Patrimoni mafiosi ancora nel mirino in Sicilia Occidentale. La sezione Misure di Prevenzione del Tribunale di Trapani ha infatti dato applicazione ad una disposizione della Direzione Investigativa Antimafia, sequestrando beni per oltre 450 milioni di euro nei confronti del 75enne Calcedonio Di Giovanni.

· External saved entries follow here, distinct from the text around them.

-- ==== Sys2Proof/Laws/Unmoved.lean ====
section
/-! SUPPORT. The same, component by component: shared memory, the engine state, the exchange interface and the change
engine under each operation that leaves them alone, and the spine under all of them. -/

namespace Sys2Proof.Machine
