-- ==== Sys2Proof/Laws/Commands.lean ====
section
/-! SUPPORT. One lemma for each command that is not the engine's own: it answers a next state with the same spine. -/

namespace Sys2Proof.Machine

theorem scheduled_spine {s : State} {f : State → State} (hf : ∀ s, (f s).spine = s.spine) :
    ∃ t, scheduled s f = .next t ∧ t.spine = s.spine := by
  by_cases h : s.resetLow
  · exact ⟨s, by simp [scheduled, recorded, h], rfl⟩
  · simp only [Bool.not_eq_true] at h
    exact ⟨_, scheduled_next h, by rw [settle_spine, boundaries_spine, hf]⟩

theorem recorded_spine {s : State} {f : State → State} (hf : ∀ s, (f s).spine = s.spine) :
    ∃ t, recorded s f = .next t ∧ t.spine = s.spine := by
  by_cases h : s.resetLow
  · exact ⟨s, by simp [recorded, h], rfl⟩
  · simp only [Bool.not_eq_true] at h
    exact ⟨_, recorded_next h, by rw [settle_spine, hf]⟩

theorem atOnce_spine (t : Strip) (k : Nat) (a : Request → State → State × Result)
    (ha : ∀ r s, (a r s).1.spine = s.spine) (s : State) : (atOnce t k a s).spine = s.spine := by
  unfold atOnce
  split
  · simp [ha]
  · rfl

theorem pinSlot_sp (r : Request) (s : State) : (pinSlot r s).1.spine = s.spine := by
  unfold pinSlot; simp only; repeat' split
  all_goals simp
theorem freeSlot_sp (r : Request) (s : State) : (freeSlot r s).1.spine = s.spine := by
  unfold freeSlot; repeat' split
  all_goals simp
theorem releaseSlot_sp (r : Request) (s : State) : (releaseSlot r s).1.spine = s.spine := by
  unfold releaseSlot; repeat' split
  all_goals simp
theorem resyncSlot_sp (r : Request) (s : State) : (resyncSlot r s).1.spine = s.spine := by
  unfold resyncSlot; repeat' split
  all_goals simp
theorem clearCounters_sp (r : Request) (s : State) : (clearCounters r s).1.spine = s.spine := by
  unfold clearCounters
  simp only
  rw [forLines_keeps State.spine _ (fun l s => by split <;> simp), forSlots_keeps State.spine _ (fun n s => by split <;> simp)]
theorem setLine_sp (r : Request) (s : State) : (setLine r s).1.spine = s.spine := by
  unfold setLine; repeat' split
  all_goals simp
theorem setProfile_sp (r : Request) (s : State) : (setProfile r s).1.spine = s.spine := by
  unfold setProfile; repeat' split
  all_goals simp

/-- What the hand-over of an outcome does: the request completes, or the outcome waits for the summary again behind an activation
or warning that the tests put off by a tick have given (R59, R61). -/
theorem handOutcome_cases (t : Strip) (r : Result) (s : State) :
    ((deferredTests t s).2 = true ∧ handOutcome t r s = completeAfterSummary t r (deferredTests t s).1) ∨
    ((deferredTests t s).2 = false ∧ handOutcome t r s = completeRequest t r (deferredTests t s).1) := by
  unfold handOutcome; cases h : (deferredTests t s).2 <;> simp [h]
@[simp] theorem handOutcome_spine (t : Strip) (r : Result) (s : State) : (handOutcome t r s).spine = s.spine := by
  obtain ⟨-, h⟩ | ⟨-, h⟩ := handOutcome_cases t r s <;> simp [h]
theorem handOutcome_wf (t : Strip) (r : Result) (s : State) (w : Memory.wf s.mem = true) :
    Memory.wf (handOutcome t r s).mem = true := by
  obtain ⟨-, h⟩ | ⟨-, h⟩ := handOutcome_cases t r s
  · simpa [h] using w
  · rw [h]; exact completeRequest_wf _ _ _ (by simpa using w)

theorem give_spine (s : State) (w : Waiting) : (give s w).spine = s.spine := by
  unfold give; split <;> simp
theorem release_spine (r : Fin 29) (s : State) : (release r s).spine = s.spine := by
  unfold release; simp only
  rw [foldl_keeps State.spine _ (fun s w => give_spine s w)]; rfl
theorem rewriteRecord_spine (r : Fin 29) (s : State) : (rewriteRecord r s).spine = s.spine := by
  unfold rewriteRecord; simp only
  rw [release_spine, stopRecordTimer_spine]
  exact writeRecord_spine s r 3

theorem give_wf (s : State) (v : Waiting) (w : Memory.wf s.mem = true) : Memory.wf (give s v).mem = true := by
  unfold give; split
  · simpa using w
  · exact handOutcome_wf _ _ _ w
theorem release_wf (r : Fin 29) (s : State) (w : Memory.wf s.mem = true) : Memory.wf (release r s).mem = true :=
  foldl_wf _ (fun s v h => give_wf s v h) _ _ w
theorem rewriteRecord_wf (r : Fin 29) (s : State) (w : Memory.wf s.mem = true) :
    Memory.wf (rewriteRecord r s).mem = true :=
  release_wf r _ (by rw [stopRecordTimer_mem]; exact writeRecord_wf s r 3 w)

theorem takeReply_spine (l : Fin 4) (c : Byte) (f) (hf : ∀ e b n s, (f e b n s).spine = s.spine) (s : State) :
    (takeReply l c f s).spine = s.spine := by
  unfold takeReply; repeat' split
  · rfl
  · simp
  all_goals simp only [setKeepalive_spine, hf, overExchange_spine]

theorem purge_spine (s : State) : (purge s).spine = s.spine := by
  have hp : ∀ sd p x, (purgePage sd p x).1.spine = x.1.spine := by
    intro sd p x; obtain ⟨s, ch⟩ := x; unfold purgePage; simp only; split <;> rfl
  have hps : ∀ sd v s, (purgePages sd v s).1.spine = s.spine := by
    intro sd v s; unfold purgePages
    exact foldl_keeps (fun x : State × List Nat => x.1.spine) _ (fun x p => hp _ _ _) _ _
  unfold purge; simp only
  repeat' split
  · rw [want_spine, spine_change, takePurge_spine]
  · simp [hps]
  · simp [hps]

def plainCmd : Instr → Bool
  | .powerOn | .run _ | .restart _ | .registerWrite _ _ _ | .eventsClear _ | .evmaskWrite _ | .descriptorRead
  | .startingEnd | .drainComplete | .memoryError _ | .resetPinLow => false
  | _ => true

theorem openFrame_fixed {s : State} {l n k f} (h : s.openFrame l n k = some f) : f.after.fixed = s.fixed := by
  unfold State.openFrame at h
  simp only at h
  repeat' split at h
  all_goals first
    | (simp at h; done)
    | (simp only [Option.map_eq_some_iff] at h; obtain ⟨d, -, rfl⟩ := h; simp only [State.toSlot]; (repeat' split) <;> simp)

theorem requestFrame_fixed {s : State} {l : Fin 4} {w : Work} {f : RequestFrame} (h : s.requestFrame l w = some f) :
    f.after.fixed = s.fixed := by
  unfold State.requestFrame at h
  cases w
  case openTo n k =>
    simp only at h
    split at h
    · exact openFrame_fixed h
    · simp at h
  case page n =>
    simp only [State.pageFrame] at h
    split at h
    · simp only [Option.bind_eq_bind, Option.bind_eq_some_iff] at h
      obtain ⟨d, -, h⟩ := h
      split at h
      · simp only [Option.bind_eq_some_iff] at h
        obtain ⟨p, -, x, -, h⟩ := h
        cases h
        simp [State.toSlot]
      · simp at h
    · simp at h
  case close n =>
    simp only [State.closeFrame] at h
    split at h
    · simp only [Option.bind_eq_bind, Option.bind_eq_some_iff] at h
      obtain ⟨d, -, h⟩ := h
      split at h
      · cases h; simp [State.toSlot]
      · simp at h
    · simp at h
  case check n =>
    simp only [State.checkFrame] at h
    split at h
    · simp only [Option.bind_eq_bind, Option.bind_eq_some_iff] at h
      obtain ⟨d, -, h⟩ := h
      split at h
      · cases h; simp [State.toSlot]
      · simp at h
    · simp at h
  case groupPage i =>
    simp only [State.groupFrame, Option.bind_eq_bind, Option.bind_eq_some_iff] at h
    obtain ⟨g, -, p, -, d, -, x, -, h⟩ := h
    cases h
    simp
  case discovery =>
    simp only [Option.map_eq_some_iff] at h
    obtain ⟨a, -, rfl⟩ := h
    simp
  case activateAll =>
    simp only [Option.map_eq_some_iff] at h
    obtain ⟨a, -, rfl⟩ := h
    rfl
  case time => cases h; rfl
  case discard n =>
    simp only at h
    split at h
    · simp only [Option.map_eq_some_iff] at h
      obtain ⟨a, -, rfl⟩ := h
      rfl
    · simp at h
  all_goals
    simp only at h
    split at h
    · cases h; first | rfl | simp [State.toSlot]
    · simp at h

theorem execStatusLike (l : Fin 4) (c : Byte) (f) (hf : ∀ e b n s, (f e b n s).spine = s.spine) (s : State) :
    ∃ t, scheduled s (fun s => takeReply l c f s) = .next t ∧ t.spine = s.spine :=
  scheduled_spine (fun s => takeReply_spine l c f hf s)

theorem startScan_spine (s : State) : (startScan s).spine = s.spine := rfl
theorem execKick_spine (v : Word) (s : State) : ∃ x, execKick v s = .next x ∧ x.spine = s.spine := by
  apply scheduled_spine; intro s; split <;> simp

theorem execScanIntervalExpiry_spine (s : State) : ∃ x, execScanIntervalExpiry  s = .next x ∧ x.spine = s.spine := by
  apply scheduled_spine; intro s; split <;> simp [startScan_spine]

/-! ### Entry to RUNNING (R205, R208), and what a failing visit of it had done (R196) -/

@[simp] theorem entered_engine (s : State) : (entered s).engine = .running := rfl
@[simp] theorem entered_mem (s : State) : (entered s).mem = s.mem := rfl
@[simp] theorem entered_exch (s : State) : (entered s).exch = s.exch := rfl
theorem entered_spine (s : State) : (entered s).spine = { s.spine with engine := .running } := rfl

Secondo gli inquirenti, l’imprenditore palermitano sarebbe in affari con le famiglie mafiose di Mazara del Vallo e avrebbe accumulato un ingente patrimonio grazie ai suoi legami con i clan. Tra i beni sequestrati, un centinaio di villette del noto villaggio vacanze “Kartibubbo”, a Campobello di Mazara, rilevato da Di Giovanni “con un notevole investimento posto in essere in un momento in cui era del tutto sfornito di redditi leciti”, come si legge nel provvedimento emesso dalla Misure di Prevenzione del Tribunale trapanese. A Kartibubbo, secondo le indagini, sarebbe emerso il collegamento tra lo stesso Di Giovanni (descritto come “un imprenditore spregiudicato”) e Vito Roberto Palazzolo, punto di riferimento del riciclaggio internazionale, attualmente detenuto in regime di 41 bis. Per gli inquirenti “gli stretti legami con i vertici di Cosa Nostra ed il collegamento con noti esponenti dediti al riciclaggio internazionale, hanno permesso all’imprenditore di realizzare il suo ingente patrimonio immobiliare”.

Secondo gli investigatori: “L’esistenza di collegamenti fra mafia, massoneria e affari trasuda da tutti gli atti di questo procedimento nella parte in cui viene in ballo il ruolo degli istituti di credito preposti al controllo dell’avanzamento dei lavori finanziati. Vennero erogate immense quantità di denaro in assenza totale di controlli e qualche volta con la chiara dimostrazione agli atti dell’assenza dei presupposti per continuare a finanziare l’opera”.

Originario di Monreale, Di Giovanni ha intrattenuto affari anche con Filippo Guttadauro, cognato di Matteo Messina Denaro, e sarebbe stato in contatto con Pino Mandalari, il commercialista di Totò Riina.